■ Task to carry out
Only the lines from the start of the entries up to and including the line with "operation (R70). One" should be written out, exactly as they stand.

■ Provided data

-- ==== Sys2Proof/Laws/PerInstr.lean ====
section
/-! SUPPORT. The family `RowShape`: for each row of spec/opcode_table.json, the format its encoding has (the column `format`) and the
shape of its bytes: the widths of spec/30_encoding.md R50, the first header byte of a frame (R52), and the selector of a host
operation (R70). One lemma for each constructor of `Instr`. -/

namespace Sys2Proof.Laws.RowShape

open Machine

/-- The `format` column of the row. -/
def format : Instr → Format
  | .fWrite _ _ => .frame
  | .fRead _ _ => .frame
  | .fCont _ => .frame
  | .fCaset _ _ => .frame
  | .fRaset _ _ => .frame
  | .fRamwr => .frame
  | .fGamset _ => .frame
  | .fPvgam _ => .frame
  | .fNvgam _ => .frame
  | .fRddst => .frame
  | .win _ _ => .win
  | .pix16 _ _ _ => .pix16
  | .onehot0 => .onehot8
  | .onehot1 => .onehot8
  | .onehot2 => .onehot8
  | .onehot3 => .onehot8
  | .img112 _ => .img112
  | .img40 _ => .img40
  | .resp _ => .resp
  | .chunk _ => .chunk
  | .writeCommand _ _ _ => .hostop
  | .readResponse _ _ => .hostop
  | .setWindow _ _ _ _ => .hostop
  | .streamPixels _ => .hostop
  | .packPixel _ _ _ => .hostop
  | .decodeStatus _ => .hostop
  | .readStatus => .hostop
  | .gammaDecode _ => .hostop
  | .gammaEncode _ => .hostop
  | .loadCal _ => .hostop
  | .attach => .hostop
  | .setField _ _ _ => .hostop
  | .push _ => .hostop
  | .selectCurve _ => .hostop
  | .enterCustom => .hostop
  | .startup => .hostop

/-- The host operation of a row, whose selector R70 gives; none for a frame, a payload or an image. -/
def operation : Instr → Option HostOp
  | .fWrite _ _ => none
  | .fRead _ _ => none
  | .fCont _ => none
  | .fCaset _ _ => none
  | .fRaset _ _ => none
  | .fRamwr => none
  | .fGamset _ => none
  | .fPvgam _ => none
  | .fNvgam _ => none
  | .fRddst => none
  | .win _ _ => none
  | .pix16 _ _ _ => none
  | .onehot0 => none
  | .onehot1 => none
  | .onehot2 => none
  | .onehot3 => none
  | .img112 _ => none
  | .img40 _ => none
  | .resp _ => none
  | .chunk _ => none
  | .writeCommand _ _ _ => some .writeCommand
  | .readResponse _ _ => some .readResponse
  | .setWindow _ _ _ _ => some .setWindow
  | .streamPixels _ => some .streamPixels
  | .packPixel _ _ _ => some .packPixel
  | .decodeStatus _ => some .decodeStatus
  | .readStatus => some .readStatus
  | .gammaDecode _ => some .gammaDecode
  | .gammaEncode _ => some .gammaEncode
  | .loadCal _ => some .loadCal
  | .attach => some .attach
  | .setField _ _ _ => some .setField
  | .push _ => some .push
  | .selectCurve _ => some .selectCurve
  | .enterCustom => some .enterCustom
  | .startup => some .startup

/-- The shape the bytes of a row have in its format, in a build. -/
def Shape (cfg : Params) (i : Instr) (bs : Bytes) : Format → Prop
  | .hostop => bs.head? = (operation i).map cfg.opIndex
  | .frame => (bs.head? = some Config.dirWrite ∨ bs.head? = some Config.dirRead) ∧
      Config.headerLen ≤ bs.length ∧ bs.length ≤ Config.headerLen + Config.maxChunk
  | .win => bs.length = 4
  | .pix16 => bs.length = 2
  | .onehot8 => bs.length = 1
  | .img112 => bs.length = Config.gammaLen
  | .img40 => bs.length = Config.statusLen
  | .resp => bs.length ≤ Config.maxChunk
  | .chunk => 1 ≤ bs.length ∧ bs.length ≤ Config.maxChunk

/-- A well-formed instruction is encoded in its row's format and in that format's shape. -/
def Statement (i : Instr) : Prop :=
  ∀ cfg : Params, WellFormed cfg i → (encode cfg i).1 = format i ∧ Shape cfg i (encode cfg i).2 (format i)

theorem readShape (cfg : Params) (i : Instr) (command : Byte) (n : Nat) : Shape cfg i (headerBytes .read command n) .frame := by
  refine ⟨.inr rfl, ?_, ?_⟩ <;> simp [Config.headerLen, Config.maxChunk]

theorem writeShape (cfg : Params) (i : Instr) (command : Byte) {payload : Bytes} (h : payload.length ≤ Config.maxChunk) :
    Shape cfg i (writeBytes command payload) .frame := by
  refine ⟨.inl rfl, ?_, ?_⟩ <;> simp only [writeBytes, List.length_append, headerBytes_length, Config.headerLen] <;> omega

theorem fWrite (command : Byte) (payload : Bytes) : Statement (.fWrite command payload) :=
  fun _ h => ⟨rfl, writeShape _ _ _ (by simp [WellFormed, Instr.isWellFormed] at h; exact h.1)⟩

theorem fRead (command : Byte) (length : U16) : Statement (.fRead command length) := fun _ _ => ⟨rfl, readShape _ _ _ _⟩

theorem fCont (payload : Bytes) : Statement (.fCont payload) :=
  fun _ h => ⟨rfl, writeShape _ _ _ (by simp [WellFormed, Instr.isWellFormed] at h; exact h.2)⟩

theorem fCaset (start : U16) (stop : U16) : Statement (.fCaset start stop) :=
  fun _ _ => ⟨rfl, writeShape _ _ _ (by simp [Config.maxChunk])⟩

theorem fRaset (start : U16) (stop : U16) : Statement (.fRaset start stop) :=
  fun _ _ => ⟨rfl, writeShape _ _ _ (by simp [Config.maxChunk])⟩

theorem fRamwr : Statement .fRamwr := fun _ _ => ⟨rfl, writeShape _ _ _ (by simp [Config.maxChunk])⟩

theorem fGamset (curve : Curve) : Statement (.fGamset curve) := fun _ _ => ⟨rfl, writeShape _ _ _ (by simp [Config.maxChunk])⟩

theorem fPvgam (image : Bytes) : Statement (.fPvgam image) :=
  fun _ h => ⟨rfl, writeShape _ _ _ (by simp [WellFormed, Instr.isWellFormed] at h; rw [h]; decide)⟩

theorem fNvgam (image : Bytes) : Statement (.fNvgam image) :=
  fun _ h => ⟨rfl, writeShape _ _ _ (by simp [WellFormed, Instr.isWellFormed] at h; rw [h]; decide)⟩

theorem fRddst : Statement .fRddst := fun _ _ => ⟨rfl, readShape _ _ _ _⟩

theorem win (start : U16) (stop : U16) : Statement (.win start stop) := fun _ _ => ⟨rfl, rfl⟩

theorem pix16 (red : BitVec Config.redBits) (green : BitVec Config.greenBits)
    (blue : BitVec Config.blueBits) : Statement (.pix16 red green blue) := fun _ _ => ⟨rfl, rfl⟩

theorem onehot0 : Statement .onehot0 := fun _ _ => ⟨rfl, rfl⟩

theorem onehot1 : Statement .onehot1 := fun _ _ => ⟨rfl, rfl⟩

theorem onehot2 : Statement .onehot2 := fun _ _ => ⟨rfl, rfl⟩

theorem onehot3 : Statement .onehot3 := fun _ _ => ⟨rfl, rfl⟩

theorem img112 (image : Bytes) : Statement (.img112 image) :=
  fun _ h => ⟨rfl, by simp [WellFormed, Instr.isWellFormed] at h; exact h⟩

theorem img40 (image : Bytes) : Statement (.img40 image) :=
  fun _ h => ⟨rfl, by simp [WellFormed, Instr.isWellFormed] at h; exact h⟩

theorem resp (answer : Bytes) : Statement (.resp answer) :=
  fun _ h => ⟨rfl, by simp [WellFormed, Instr.isWellFormed] at h; exact h⟩

theorem chunk (slice : Bytes) : Statement (.chunk slice) :=
  fun _ h => ⟨rfl, by simp [WellFormed, Instr.isWellFormed] at h; exact h⟩

theorem writeCommand (direction : Direction) (command : Byte) (payload : Bytes) : Statement (.writeCommand direction command payload) :=
  fun _ _ => ⟨rfl, rfl⟩

theorem readResponse (command : Byte) (length : Nat) : Statement (.readResponse command length) := fun _ _ => ⟨rfl, rfl⟩

theorem setWindow (x0 : U16) (y0 : U16) (x1 : U16) (y1 : U16) : Statement (.setWindow x0 y0 x1 y1) := fun _ _ => ⟨rfl, rfl⟩

theorem streamPixels (buffer : Bytes) : Statement (.streamPixels buffer) := fun _ _ => ⟨rfl, rfl⟩

theorem packPixel (r : Channel) (g : Channel) (b : Channel) : Statement (.packPixel r g b) := fun _ _ => ⟨rfl, rfl⟩

theorem decodeStatus (bytes : Bytes) : Statement (.decodeStatus bytes) := fun _ _ => ⟨rfl, rfl⟩

theorem readStatus : Statement .readStatus := fun _ _ => ⟨rfl, rfl⟩

theorem gammaDecode (bytes : Bytes) : Statement (.gammaDecode bytes) := fun _ _ => ⟨rfl, rfl⟩

theorem gammaEncode (table : GammaRecord Int) : Statement (.gammaEncode table) := fun _ _ => ⟨rfl, rfl⟩

theorem loadCal (p : Polarity) : Statement (.loadCal p) := fun _ _ => ⟨rfl, rfl⟩

theorem attach : Statement .attach := fun _ _ => ⟨rfl, rfl⟩

theorem setField (p : Polarity) (f : GammaField) (value : Int) : Statement (.setField p f value) := fun _ _ => ⟨rfl, rfl⟩

theorem push (p : Polarity) : Statement (.push p) := fun _ _ => ⟨rfl, rfl⟩

theorem selectCurve (curve : Int) : Statement (.selectCurve curve) := fun _ _ => ⟨rfl, rfl⟩

theorem enterCustom : Statement .enterCustom := fun _ _ => ⟨rfl, rfl⟩

theorem startup : Statement .startup := fun _ _ => ⟨rfl, rfl⟩

end Sys2Proof.Laws.RowShape
end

■ Result of the exercise
-- ==== Sys2Proof/Laws/PerInstr.lean ====
section
/-! SUPPORT. The family `RowShape`: for each row of spec/opcode_table.json, the format its encoding has (the column `format`) and the
shape of its bytes: the widths of spec/30_encoding.md R50, the first header byte of a frame (R52), and the selector of a host
operation (R70). One lemma for each constructor of `Instr`. -/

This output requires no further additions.